Stepping out of one’s suit (skin), the spiritual self is like a floating spirit aimlessly seeking an identity. I cannot be me, so what do I put back in this empty suit to present to the world? One’s imagination can be strikingly creative around adopting a “false self.” Another condition of trauma is becoming codependent or enmeshed in the gooey expectations of an abuser. If you can’t escape, and a child can’t, “becoming like them” does not seem so far-fetched a solution or consideration. Might one even take on, or adopt the characteristics of one’s caretaker, to make one feel safe? It is the disapproval, fear of the rageful rejection, what wouldn’t one do to be safe from it… as a powerless, vulnerable child?

So many things are locked away, shut down, protecting myself from disapproval and rejection. I can’t own my sexuality for fear of ridicule and condemnation. I cannot dance for fear of ridicule, hypervigilant self-consciousness monitoring of me, judging me, and verbally enforcing the judgment. I can’t exit a relationship with another for fear of emotion-backed disapproval. That trauma drama of experiencing anger from another, or most especially hurting their feelings, that is strictly forbidden, verboten! Everything must be nice and tidy, safe, gentle, jovial, agreeable, PLEASING – FAKED! It can’t be contradictory, antagonistic, or disagreeable. It must be “pleasant” to avoid the risk of unleashing the secret, lurking, emotions of fury, hidden behind – the closed front door. That core of self that is paralyzed from even seeing the truth of what I just wrote; THAT is where I need to look in therapy. That is my mission’s new course. It is all blocked and repressed, numbed out by the INTERNALIZED fear of anger and REJECTION. At my core it is all about the inability to bond, to feel connected, and to feel loved. Why is my emotional affect shut down, stoically frozen in public? Fear of ridicule, and a rageful, contemptuous judgment. Why is my sexuality hidden even from myself most of the time, numbed out (asexual)? Fear of judgment, scorn, and shaming. What are most of my issues based on? “Internalized FEAR!” of rage, disapproval, and rejection. Attachment problems, feeling so different from others, “unlovable,” and it must be something about me that is “different, and unacceptable (toxic shame) created by internalized TRAUMA.”

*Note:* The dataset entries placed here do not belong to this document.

/-! ### Widths (R328, R329) -/

/-- Blocks of a width: columns and rows of a rectangle. -/
def widthDims (bw bh w : Nat) : Nat × Nat :=
  if w = 0 then (bw, bh) else if w = 1 then ((bw + 1) / 2, bh) else ((bw + 1) / 2, (bh + 1) / 2)
def State.dimsOf (s : State) (p w : Nat) : Nat × Nat :=
  let d := (s.partAt p).desc
  widthDims (descBW d) (descBH d) w

/-- The tiles of a width, row-major (R328, R336). -/
def State.widthTiles (s : State) (p w : Nat) : List Nat :=
  let d := (s.partAt p).desc
  rectTiles (descX0 d) (descY0 d) (s.dimsOf p w).1 (s.dimsOf p w).2
def State.widthCount (s : State) (p w : Nat) : Nat := 4 * (s.dimsOf p w).1 * (s.dimsOf p w).2

/-- The tile at an offset from the rectangle's top-left tile. -/
def State.tileOff (s : State) (p x y : Nat) : Nat :=
  let d := (s.partAt p).desc
  tileKey (2 * descX0 d + x) (2 * descY0 d + y)

/-- The width cap (R419): the narrower of WCAP and the thermal cap. -/
def State.widthCap (s : State) (p : Nat) : Nat := max (descWcap (s.partAt p).desc) (if s.power.throttled then 1 else 0)

/-- A slot-table set matches the tile extents of its width's block set (R327). -/
def State.setFits (s : State) (p : Nat) (g : List Byte) (w : Nat) : Bool :=
  field g (gSlots g w) 2 == 2 * (s.dimsOf p w).1 && field g (gSlots g w + 2) 2 == 2 * (s.dimsOf p w).2

/-- A width is usable (R329). -/
def State.usable (s : State) (p : Nat) (g : List Byte) (argv : Tab Word) (w : Nat) : Bool :=
  gWidth g w && decide (s.widthCap p ≤ w) && (gSlots g w == 0 || s.setFits p g w) &&
    (gNodeList g).all fun n =>
      decide (nMin n w ≤ s.widthCount p w) && (!nCo n || decide (nCount argv n ≤ s.widthCount p w))

/-- The widest usable width of a graph, if any. -/
def State.widest (s : State) (p : Nat) (e : DqEntry) : Option Nat :=
  [0, 1, 2].find? fun w => s.usable p e.graph e.argv w

/-! ### Slot tables (R306-R308, R310) -/

/-- The output fields of a slot-table entry with their port codes (R302, R306). -/
def slotFields (e : Nat) : List (Nat × Nat) := (List.range 5).map fun i => (i + 1, bits e (3 * i) 3)

/-- A port of the router at (x, y) leads to a tile of a rectangle of W by H tiles. -/
def portLeads (x y w h port : Nat) : Bool :=
  match port with
  | 1 => true
  | 2 => decide (0 < y)
  | 3 => decide (x + 1 < w)
  | 4 => decide (y + 1 < h)
  | 5 => decide (0 < x)
  | _ => false

/-- The limits of an entry of the router at (x, y). -/
def slotOk (x y w h e : Nat) : Bool :=
  let used := (slotFields e).filter fun f => f.2 != 0
  decide (e < 2 ^ 15) && (used.isEmpty || (decide (x < w) && decide (y < h))) && used.all (fun f => f.2 != f.1 && portLeads x y w h f.1 && portLeads x y w h f.2) &&
    used.all fun f => (used.filter fun f' => f'.2 == f.2).length == 1

/-- A set keeps its limits: its entries stay inside the partition's rectangle (R306), its circuits inside the width's block set
(R327). -/
def State.setLimits (s : State) (p : Nat) (g : List Byte) (w : Nat) : Bool :=
  let o := gSlots g w
  let tw := field g o 2
  let th := field g (o + 2) 2
  let full := s.dimsOf p 0
  let set := s.dimsOf p w
  let circuits := o + 16 + tw * th * 1024
  o == 0 || (o % 64 == 0 && decide (2 ≤ tw) && decide (tw ≤ 24) && decide (2 ≤ th) && decide (th ≤ 24) &&
    decide (circuits + tw * th * 32 ≤ g.length) && field g (o + 4) 12 == 0 &&
    (List.range (tw * th)).all fun i =>
      ((List.range 256).all fun k => slotOk (i % tw) (i / tw) (2 * full.1) (2 * full.2) (field g (o + 16 + 1024 * i + 4 * k) 4)) &&
      (List.range 8).all fun k =>
        let c := field g (circuits + 32 * i + 4 * k) 4
        decide (c < 2 ^ 17) && (bits c 16 1 == 0 || (decide (bits c 8 8 < 2 * set.1) && decide (bits c 0 8 < 2 * set.2))))

/-- A set is well-formed at acceptance, whether its width is usable or not; that of FULL matches its extents (R327). -/
def State.setOk (s : State) (p : Nat) (g : List Byte) (w : Nat) : Bool :=
  s.setLimits p g w && (w != 0 || gSlots g w == 0 || s.setFits p g w)

/-- The sets that a cast-on on the rectangle as it is now, or a later width change, may load keep their limits (R306). -/
def State.setsLegal (s : State) (p : Nat) (g : List Byte) : Bool :=
  (List.range 3).all fun w => gSlots g w == 0 || !s.setFits p g w || s.setLimits p g w

/-- The tables of one tile from a set; circuits take their absolute form. -/
def State.loadTile (s : State) (p : Nat) (g : List Byte) (o tw i : Nat) : State :=
  let d := (s.partAt p).desc
  let circuits := o + 16 + tw * field g (o + 2) 2 * 1024
  s.updTile (s.tileOff p (i % tw) (i / tw)) fun t =>
    { t with
      slotTable := (List.range 256).foldl (fun m k => Tab.set 0 m k (BitVec.ofNat 32 (field g (o + 16 + 1024 * i + 4 * k) 4))) []
      circuits := (List.range 8).foldl (fun m k =>
        let c := field g (circuits + 32 * i + 4 * k) 4
        Tab.set 0 m k (if bits c 16 1 = 0 then 0
          else BitVec.ofNat 17 (2 ^ 16 + tileKey (2 * descX0 d + bits c 8 8) (2 * descY0 d + bits c 0 8)))) [] }
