/-- R119, R153, R269, R304, R332: the checks of an access in their order: alignment before everything; a GLOBAL address is
translated; then the aperture of a LOCAL, BLOCK, CLUSTER, WEIGHT or PARCEL address: a store to WEIGHT traps
WEIGHT_STORE_WRITE, an access that leaves the parcel of an open window PARCEL_ESCAPE; a space that is not assigned traps
APERTURE_MISS. No byte of an access to WEIGHT lies beyond the share (one that only begins in it misses: log 81, the model's
choice), and an access to a parcel that reaches into another page needs that page as well (log 82). R367-R370: the walk: an
entry without V is not present; reserved bits, or a leaf at a level that has none, are reserved; entries that point to the
next table and a leaf give the page of that leaf, of 4 KiB, of 2 MiB, or of 64 KiB where the 16 entries of its group agree,
and of a CONTIG leaf whose group does not, the reserved fault; the permission of a leaf; and a translation is the page that
is found, where it permits the access. -/
def Obligations.AddressesTranslate : Prop :=
  (∀ (s : State) (w : Who) (a : Word) (n : Nat) (k : AccKind), let o := a.toNat % 2 ^ 52
     let trap := fun (c : Cause) => (Except.error (.trap ⟨c, a, k, 0⟩) : Res Nat)
     (a.toNat % n ≠ 0 → s.resolve w a n k = trap .misaligned) ∧
     (a.toNat % n = 0 →
       (a.toNat / 2 ^ 52 = 0x800 → s.resolve w a n k =
         if o < Config.sramBytes then .ok (sramLoc w.tile o) else trap .apertureMiss) ∧
       (a.toNat / 2 ^ 52 = 0x801 → s.resolve w a n k =
         if o < 2 ^ 24 ∧ o % 2 ^ 22 < Config.sramBytes then .ok (sramLoc (tileInBlock (blockOf w.tile) (o / 2 ^ 22)) (o % 2 ^ 22))
         else trap .apertureMiss) ∧
       (canonical a = true → s.resolve w a n k = s.translate w.ctx a k w.level (dieOf w.tile)) ∧
       (a.toNat / 2 ^ 52 = 0x802 → s.resolve w a n k =
         if o < 2 ^ 38 ∧ o % 2 ^ 22 < Config.sramBytes ∧ s.inPart w.part (tileKey (o / 2 ^ 22 % 256) (o / 2 ^ 30)) = true then
           .ok (sramLoc (tileKey (o / 2 ^ 22 % 256) (o / 2 ^ 30)) (o % 2 ^ 22))
         else trap .apertureMiss) ∧
       (a.toNat / 2 ^ 52 = 0x803 → (k = .read ∨ k = .exec) → let sh := (s.partAt w.part).shares.get {} (dieOf w.tile)
         s.resolve w a n k = if o + n ≤ sh.size then .ok (weightLoc (dieOf w.tile) (sh.base + o)) else trap .apertureMiss) ∧
       (∀ x, a.toNat / 2 ^ 52 = 0x804 → o < 2 ^ 32 → (s.tileAt w.tile).windows.find (o / 2 ^ 28) = some x → s.resolve w a n k =
         if x.len < o % 2 ^ 28 + n then trap .parcelEscape
         else s.translateSpan w.ctx (x.base + BitVec.ofNat 64 (o % 2 ^ 28)) n k w.level (dieOf w.tile)) ∧
       (∀ (va : Word) (pa : Nat), s.translateSpan w.ctx va n k w.level (dieOf w.tile) = .ok pa →
         s.translate w.ctx va k w.level (dieOf w.tile) = .ok pa ∧ let m := 4096 - va.toNat % 4096
         (m < n → s.translate w.ctx (va + BitVec.ofNat 64 m) k w.level (dieOf w.tile) = .ok (pa + m))) ∧
       (∀ va : Word, n ≤ 4096 - va.toNat % 4096 →
         s.translateSpan w.ctx va n k w.level (dieOf w.tile) = s.translate w.ctx va k w.level (dieOf w.tile)) ∧
       (a.toNat / 2 ^ 52 = 0x803 → (k = .write ∨ k = .amo) →
         s.resolve w a n k = trap (if o + n ≤ ((s.partAt w.part).shares.get {} (dieOf w.tile)).size then .weightStoreWrite
           else .apertureMiss)) ∧
       (a.toNat / 2 ^ 52 = 0x804 → (s.tileAt w.tile).windows.find (o / 2 ^ 28) = none → s.resolve w a n k = trap .apertureMiss) ∧
       (0x805 ≤ a.toNat / 2 ^ 52 → a.toNat / 2 ^ 52 < 0xFF0 → s.resolve w a n k = trap .apertureMiss))) ∧
  ((∀ (s : State) (va : Word) (k : AccKind) (t n e : Nat), s.pte (t + 8 * bits va.toNat (12 + 9 * n) 9) = .ok e →
     (e % 2 = 0 → s.walkFrom va k (n + 1) t = .error (.trap ⟨.pageNotPresent, va, k, n + 1⟩)) ∧
     (e % 2 = 1 → e / 2 ^ 52 % 2 ^ 12 ≠ 0 ∨ e / 2 ^ 7 % 2 ^ 5 ≠ 0 →
       s.walkFrom va k (n + 1) t = .error (.trap ⟨.pageReservedBit, va, k, n + 1⟩)) ∧
     (e % 2 = 1 → e / 2 ^ 52 % 2 ^ 12 = 0 → e / 2 ^ 7 % 2 ^ 5 = 0 → e / 2 % 2 ^ 6 = 0 → 1 ≤ n →
       s.walkFrom va k (n + 1) t = s.walkFrom va k n (e / 2 ^ 12 % 2 ^ 40 * 4096)) ∧
     (e % 2 = 1 → e / 2 ^ 52 % 2 ^ 12 = 0 → e / 2 ^ 7 % 2 ^ 5 = 0 → e / 2 ^ 4 % 4 = 1 → n = 0 →
       s.walkFrom va k (n + 1) t = .ok (⟨4096, e / 2 ^ 12 % 2 ^ 40 * 4096, e % 2 ^ 7⟩, 1)) ∧
     (e % 2 = 1 → e / 2 ^ 52 % 2 ^ 12 = 0 → e / 2 ^ 7 % 2 ^ 5 = 0 → e / 2 ^ 4 % 2 = 1 → n = 1 →
       s.walkFrom va k (n + 1) t = if e / 2 ^ 5 % 2 = 0 ∧ e / 2 ^ 12 % 2 ^ 9 = 0 then
         .ok (⟨2 ^ 21, e / 2 ^ 21 % 2 ^ 31 * 2 ^ 21, e % 2 ^ 7⟩, 2) else .error (.trap ⟨.pageReservedBit, va, k, 2⟩)) ∧
     (e % 2 = 1 → e / 2 ^ 52 % 2 ^ 12 = 0 → e / 2 ^ 7 % 2 ^ 5 = 0 → e / 2 ^ 4 % 2 = 1 → 2 ≤ n →
       s.walkFrom va k (n + 1) t = .error (.trap ⟨.pageReservedBit, va, k, n + 1⟩)) ∧
     ∀ f : Nat → Nat, (∀ j, j < 16 → s.pte (t + 8 * (bits va.toNat 12 9 / 16 * 16) + 8 * j) = .ok (f j)) →
       e % 2 = 1 → e / 2 ^ 52 % 2 ^ 12 = 0 → e / 2 ^ 7 % 2 ^ 5 = 0 → e / 2 ^ 4 % 4 = 3 → n = 0 →
       let agree := (∀ j, j < 16 → f j % 2 = 1 ∧ f j / 2 ^ 4 % 4 = 3 ∧ f j % 2 ^ 7 = f 0 % 2 ^ 7 ∧
         f j / 2 ^ 12 % 2 ^ 40 = f 0 / 2 ^ 12 % 2 ^ 40 + j) ∧ f 0 / 2 ^ 12 % 2 ^ 4 = 0
       (agree → s.walkFrom va k (n + 1) t = .ok (⟨2 ^ 16, f 0 / 2 ^ 12 % 2 ^ 40 * 4096, e % 2 ^ 7⟩, 1)) ∧
       (¬ agree → s.walkFrom va k (n + 1) t = .error (.trap ⟨.pageReservedBit, va, k, 1⟩))) ∧
   (∀ (s : State) (c : Nat) (va : Word) (k : AccKind) (lv : Level) (die n : Nat) (l : Leaf), s.leafOf c va k die = .ok (l, n) →
     (permits l.perm k lv = true → l.pa + va.toNat % l.size < s.hbm →
       s.translate c va k lv die = .ok (l.pa + va.toNat % l.size)) ∧
     (permits l.perm k lv = false → s.translate c va k lv die = .error (.trap ⟨.pageProtection, va, k, n⟩))) ∧
   ∀ (e : Nat) (lv : Level), let user := lv = .user ∧ e / 2 ^ 6 % 2 = 1
     (permits e .read lv = true ↔ e / 2 % 2 = 1 ∧ ¬ user) ∧ (permits e .write lv = true ↔ e / 4 % 2 = 1 ∧ ¬ user) ∧
     (permits e .exec lv = true ↔ e / 8 % 2 = 1 ∧ ¬ user) ∧ (permits e .amo lv = true ↔ e / 2 % 2 = 1 ∧ e / 4 % 2 = 1 ∧ ¬ user))
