-- ==== Sys2Proof/Laws/Decoding.lean ====
section
/-! SUPPORT. Decoding.lean: the fields of a word that is a sum of placed fields, and for each encoded instruction the decoding of
the word that its encoding table of the spec adds up to. -/

namespace Sys2Proof.Laws

theorem guard_enc (g : Guard) : g.enc = g.n.toNat * 33554432 + g.p.toNat * 4194304 := by
  cases g with
  | mk n p => cases n <;> simp only [Guard.enc, Bool.toNat_true, Bool.toNat_false, if_true, Bool.false_eq_true, if_false]

theorem bfld_of (w lo n : Nat) (x : BitVec n) (h : w / 2 ^ lo % 2 ^ n = x.toNat) : bfld w lo n = x := by
  apply BitVec.eq_of_toNat_eq
  simpa [bfld] using h

theorem gfld_of (w : Nat) (g : Guard) (h : w / 4194304 % 16 = g.n.toNat * 8 + g.p.toNat) : gfld w = g := by
  cases g with
  | mk n p =>
    have hp := p.isLt
    have hn : n.toNat ≤ 1 := Bool.toNat_le n
    simp only at h
    have h1 : fld w 25 1 = n.toNat := by unfold fld; omega
    have h2 : bfld w 22 3 = p := bfld_of w 22 3 p (by omega)
    unfold gfld
    rw [h1, h2]
    cases n <;> rfl

theorem decode_of_raw (w : Nat) (i : Instr) (h : decodeRaw w = some i) (hw : i.wf = true) : decode w = some i := by
  unfold decode
  rw [h]
  simp [Option.filter, hw]

theorem Ty_code_lt (x : Ty) : x.code < 16 := by cases x <;> decide

theorem Ty_ofCode_code (x : Ty) : Ty.ofCode x.code = some x := by cases x <;> rfl

theorem Rnd_code_lt (x : Rnd) : x.code < 6 := by cases x <;> decide

theorem Rnd_ofCode_code (x : Rnd) : Rnd.ofCode x.code = some x := by cases x <;> rfl

theorem SCond_code_lt (x : SCond) : x.code < 6 := by cases x <;> decide

theorem SCond_ofCode_code (x : SCond) : SCond.ofCode x.code = some x := by cases x <;> rfl

theorem VCond_code_lt (x : VCond) : x.code < 6 := by cases x <;> decide

theorem VCond_ofCode_code (x : VCond) : VCond.ofCode x.code = some x := by cases x <;> rfl

theorem Scope_code_lt (x : Scope) : x.code < 7 := by cases x <;> decide

theorem Scope_ofCode_code (x : Scope) : Scope.ofCode x.code = some x := by cases x <;> rfl

theorem Order_code_lt (x : Order) : x.code < 4 := by cases x <;> decide

theorem Order_ofCode_code (x : Order) : Order.ofCode x.code = some x := by cases x <;> rfl

theorem FKind_code_lt (x : FKind) : x.code < 4 := by cases x <;> decide

theorem FKind_ofCode_code (x : FKind) : FKind.ofCode x.code = some x := by cases x <;> rfl

theorem Size_code_lt (x : Size) : x.code < 4 := by cases x <;> decide

theorem Size_ofCode_code (x : Size) : Size.ofCode x.code = some x := by cases x <;> rfl

theorem Wd_code_lt (x : Wd) : x.code < 2 := by cases x <;> decide

theorem Wd_ofCode_code (x : Wd) : Wd.ofCode x.code = some x := by cases x <;> rfl

theorem AKind_code_lt (x : AKind) : x.code < 3 := by cases x <;> decide

theorem AKind_ofCode_code (x : AKind) : AKind.ofCode x.code = some x := by cases x <;> rfl

theorem Eng_code_lt (x : Eng) : x.code < 4 := by cases x <;> decide

theorem Eng_ofCode_code (x : Eng) : Eng.ofCode x.code = some x := by cases x <;> rfl

theorem Space_code_lt (x : Space) : x.code < 6 := by cases x <;> decide

theorem Space_ofCode_code (x : Space) : Space.ofCode x.code = some x := by cases x <;> rfl

theorem shape_0 (M : Nat) (F : Nat) (g : Guard) (x1 : BitVec 5) (x2 : BitVec 5) (x3 : BitVec 5) (hM : M < 64) (hF : F < 128) (W : Nat)
    (h : W = (M * 67108864 + F * 1) + (g.n.toNat * 33554432 + g.p.toNat * 4194304) + x1.toNat * 131072 + x2.toNat * 4096 + x3.toNat * 128) :
    fld W 26 6 = M ∧ fld W 0 7 = F ∧ gfld W = g ∧ bfld W 17 5 = x1 ∧ bfld W 12 5 = x2 ∧ bfld W 7 5 = x3 := by
  have := g.p.isLt; have := Bool.toNat_le g.n; have := x1.isLt; have := x2.isLt; have := x3.isLt
  exact ⟨by unfold fld; omega, by unfold fld; omega, gfld_of W g (by omega), bfld_of W 17 5 x1 (by omega), bfld_of W 12 5 x2 (by omega), bfld_of W 7 5 x3 (by omega)⟩

theorem shape_1 (M : Nat) (F : Nat) (g : Guard) (x1 : BitVec 5) (x2 : BitVec 5) (hM : M < 64) (hF : F < 128) (W : Nat)
    (h : W = (M * 67108864 + F * 1) + (g.n.toNat * 33554432 + g.p.toNat * 4194304) + x1.toNat * 131072 + x2.toNat * 4096) :
    fld W 26 6 = M ∧ fld W 0 7 = F ∧ fld W 7 5 = 0 ∧ gfld W = g ∧ bfld W 17 5 = x1 ∧ bfld W 12 5 = x2 := by
  have := g.p.isLt; have := Bool.toNat_le g.n; have := x1.isLt; have := x2.isLt
  exact ⟨by unfold fld; omega, by unfold fld; omega, by unfold fld; omega, gfld_of W g (by omega), bfld_of W 17 5 x1 (by omega), bfld_of W 12 5 x2 (by omega)⟩

theorem shape_2 (M : Nat) (g : Guard) (x1 : BitVec 5) (x2 : BitVec 5) (x3 : BitVec 12) (hM : M < 64) (W : Nat)
    (h : W = (M * 67108864) + (g.n.toNat * 33554432 + g.p.toNat * 4194304) + x1.toNat * 131072 + x2.toNat * 4096 + x3.toNat * 1) :
    fld W 26 6 = M ∧ gfld W = g ∧ bfld W 17 5 = x1 ∧ bfld W 12 5 = x2 ∧ bfld W 0 12 = x3 := by
  have := g.p.isLt; have := Bool.toNat_le g.n; have := x1.isLt; have := x2.isLt; have := x3.isLt
  exact ⟨by unfold fld; omega, gfld_of W g (by omega), bfld_of W 17 5 x1 (by omega), bfld_of W 12 5 x2 (by omega), bfld_of W 0 12 x3 (by omega)⟩

theorem shape_3 (M : Nat) (F : Nat) (g : Guard) (x1 : BitVec 5) (x2 : BitVec 5) (x3 : BitVec 6) (hM : M < 64) (hF : F < 4) (W : Nat)
    (h : W = (M * 67108864 + F * 1024) + (g.n.toNat * 33554432 + g.p.toNat * 4194304) + x1.toNat * 131072 + x2.toNat * 4096 + x3.toNat * 1) :
    fld W 26 6 = M ∧ fld W 10 2 = F ∧ fld W 6 4 = 0 ∧ gfld W = g ∧ bfld W 17 5 = x1 ∧ bfld W 12 5 = x2 ∧ bfld W 0 6 = x3 := by
  have := g.p.isLt; have := Bool.toNat_le g.n; have := x1.isLt; have := x2.isLt; have := x3.isLt
  exact ⟨by unfold fld; omega, by unfold fld; omega, by unfold fld; omega, gfld_of W g (by omega), bfld_of W 17 5 x1 (by omega), bfld_of W 12 5 x2 (by omega), bfld_of W 0 6 x3 (by omega)⟩

theorem shape_4 (M : Nat) (x0 : BitVec 5) (x1 : BitVec 21) (hM : M < 64) (W : Nat)
    (h : W = (M * 67108864) + x0.toNat * 2097152 + x1.toNat * 1) :
    fld W 26 6 = M ∧ bfld W 21 5 = x0 ∧ bfld W 0 21 = x1 := by
  have := x0.isLt; have := x1.isLt
  exact ⟨by unfold fld; omega, bfld_of W 21 5 x0 (by omega), bfld_of W 0 21 x1 (by omega)⟩
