@[simp] theorem State.ctxAt_updCtx_same (s : State) (k : Nat) (f : Ctx → Ctx) : (s.updCtx k f).ctxAt k = f (s.ctxAt k) :=
  Tab.get_put_same ..
@[simp] theorem State.ctxAt_updCtx_other (s : State) (k j : Nat) (f : Ctx → Ctx) (h : j ≠ k) : (s.updCtx k f).ctxAt j = s.ctxAt j :=
  Tab.get_put_other _ _ _ _ _ h
@[simp] theorem State.partAt_updPart_same (s : State) (k : Nat) (f : Part → Part) : (s.updPart k f).partAt k = f (s.partAt k) :=
  Tab.get_put_same ..
@[simp] theorem State.partAt_updPart_other (s : State) (k j : Nat) (f : Part → Part) (h : j ≠ k) : (s.updPart k f).partAt j = s.partAt j :=
  Tab.get_put_other _ _ _ _ _ h
@[simp] theorem State.regionAt_updRegion_same (s : State) (k : Nat) (f : Region → Region) : (s.updRegion k f).regionAt k = f (s.regionAt k) :=
  Tab.get_put_same ..
@[simp] theorem State.regionAt_updRegion_other (s : State) (k j : Nat) (f : Region → Region) (h : j ≠ k) : (s.updRegion k f).regionAt j = s.regionAt j :=
  Tab.get_put_other _ _ _ _ _ h
@[simp] theorem State.blockAt_updBlock_same (s : State) (k : Nat) (f : Block → Block) : (s.updBlock k f).blockAt k = f (s.blockAt k) :=
  Tab.get_put_same ..
@[simp] theorem State.blockAt_updBlock_other (s : State) (k j : Nat) (f : Block → Block) (h : j ≠ k) : (s.updBlock k f).blockAt j = s.blockAt j :=
  Tab.get_put_other _ _ _ _ _ h
@[simp] theorem State.tileAt_updTile_same (s : State) (k : Nat) (f : Tile → Tile) : (s.updTile k f).tileAt k = f (s.tileAt k) :=
  Tab.get_put_same ..
@[simp] theorem State.tileAt_updTile_other (s : State) (k j : Nat) (f : Tile → Tile) (h : j ≠ k) : (s.updTile k f).tileAt j = s.tileAt j :=
  Tab.get_put_other _ _ _ _ _ h
@[simp] theorem State.tileAt_setTile_same (s : State) (k : Nat) (x : Tile) : (s.setTile k x).tileAt k = x :=
  Tab.get_put_same ..
@[simp] theorem State.tileAt_setTile_other (s : State) (k j : Nat) (x : Tile) (h : j ≠ k) : (s.setTile k x).tileAt j = s.tileAt j :=
  Tab.get_put_other _ _ _ _ _ h

/-! ### The issuing task -/

theorem State.cur_updTile_tile (s : State) (f : Tile → Tile) : (s.updTile s.tile f).cur = f s.cur :=
  State.tileAt_updTile_same ..
@[simp] theorem State.cur_updMe (s : State) (f : Task → Task) :
    (s.updMe f).cur = { s.cur with tasks := s.cur.tasks.set s.task (f s.me) } := State.cur_updTile_tile ..
@[simp] theorem State.me_updMe (s : State) (f : Task → Task) : (s.updMe f).me = f s.me := by
  show (s.updMe f).cur.tasks[s.task] = f s.me
  simp
@[simp] theorem State.tileAt_updMe_other (s : State) (f : Task → Task) (k : Nat) (h : k ≠ s.tile) :
    (s.updMe f).tileAt k = s.tileAt k := State.tileAt_updTile_other _ _ _ _ h

/-- An update of one task leaves the other tasks of the tile. -/
theorem State.tasks_updMe_other (s : State) (f : Task → Task) (k : Fin 4) (h : k ≠ s.task) :
    (s.updMe f).cur.tasks[k] = s.cur.tasks[k] := by
  rw [State.cur_updMe]
  exact Vector.getElem_set_ne s.task.isLt k.isLt (fun e => h (Fin.ext e.symm))

/-! ### Registers of a task (R19) -/

@[simp] theorem Task.sset_zero (t : Task) (v : Word) : t.sset 0 v = t := rfl
@[simp] theorem Task.sget_zero (t : Task) : t.sget 0 = 0 := rfl
@[simp] theorem Task.pset_zero (t : Task) (v : Bool) : t.pset 0 v = t := rfl
@[simp] theorem Task.pget_zero (t : Task) : t.pget 0 = true := rfl

theorem Task.sget_sset_same (t : Task) (n : BitVec 5) (v : Word) (h : n ≠ 0) : (t.sset n v).sget n = v := by
  rw [Task.sset, if_neg h, Task.sget, if_neg h]
  exact Vector.getElem_set_self n.isLt
theorem Task.sget_sset_other (t : Task) (n m : BitVec 5) (v : Word) (h : m ≠ n) : (t.sset n v).sget m = t.sget m := by
  unfold Task.sset
  split
  · rfl
  · unfold Task.sget
    split
    · rfl
    · exact Vector.getElem_set_ne n.isLt m.isLt (fun e => h (BitVec.eq_of_toNat_eq e.symm))
theorem Task.pget_pset_same (t : Task) (n : BitVec 3) (v : Bool) (h : n ≠ 0) : (t.pset n v).pget n = v := by
  rw [Task.pset, if_neg h, Task.pget, if_neg h]
  exact Vector.getElem_set_self n.isLt
theorem Task.pget_pset_other (t : Task) (n m : BitVec 3) (v : Bool) (h : m ≠ n) : (t.pset n v).pget m = t.pget m := by
  unfold Task.pset
  split
  · rfl
  · unfold Task.pget
    split
    · rfl
    · exact Vector.getElem_set_ne n.isLt m.isLt (fun e => h (BitVec.eq_of_toNat_eq e.symm))

/-- A write of a scalar register changes nothing of the task but that register and its pending bit. -/
theorem Task.sset_frame (t : Task) (n : BitVec 5) (v : Word) : { t.sset n v with s := t.s, spend := t.spend } = t := by
  unfold Task.sset
  split <;> rfl
theorem Task.pset_frame (t : Task) (n : BitVec 3) (v : Bool) : { t.pset n v with p := t.p, ppend := t.ppend } = t := by
  unfold Task.pset
  split <;> rfl

/-- The advance past a unit of words changes nothing but the PC and the place in delay slots. -/
theorem Task.advance_frame (t : Task) (n : Nat) : { t.advance n with pc := t.pc, slot := t.slot } = t := by
  unfold Task.advance
  split
  · next h => cases t; cases h; rfl
  · next h => split <;> (cases t; cases h; rfl)

@[simp] theorem Task.sget_advance (t : Task) (n : Nat) (d : BitVec 5) : (t.advance n).sget d = t.sget d := by
  unfold Task.advance
  split
  · rfl
  · split <;> rfl
@[simp] theorem Task.pget_advance (t : Task) (n : Nat) (d : BitVec 3) : (t.advance n).pget d = t.pget d := by
  unfold Task.advance
  split
  · rfl
  · split <;> rfl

What are my goals in therapy and life? Getting to that core of reclaiming my traumatized, abandoned self. Self-love recovery and repair, the journey, step by baby step, learning to risk being expression-full, calming myself, and trying to free my blocked and frozen emotions. State what I authentically mean, believe, and want. BE PRESENT and speak up. Be expressive of my sexuality, learn to own it, and to reclaim it; learn to fight back and stand up for myself. Rethink the learned trauma, associated with being the cause of another’s anger, upset, rage, (their hurt). Let them be themselves with their own emotions, separate from mine. Reclaim and recognize “the truth,” reality: I am not the cause of others’ emotions. Stop owning others’ emotions. I am not them; I am me, and I am reclaiming that little boy in the corner who needs my love and support (SELF LOVE!). This is my intention. He is never going away again, and he never should have. My mission is to help that little boy stand up on his own two feet, come back to me, and allow me to reclaim him. I have not been who I am; he is who I am, and I see he has had enough punishment for a lifetime.

Now that is getting to The Heart of the Matter.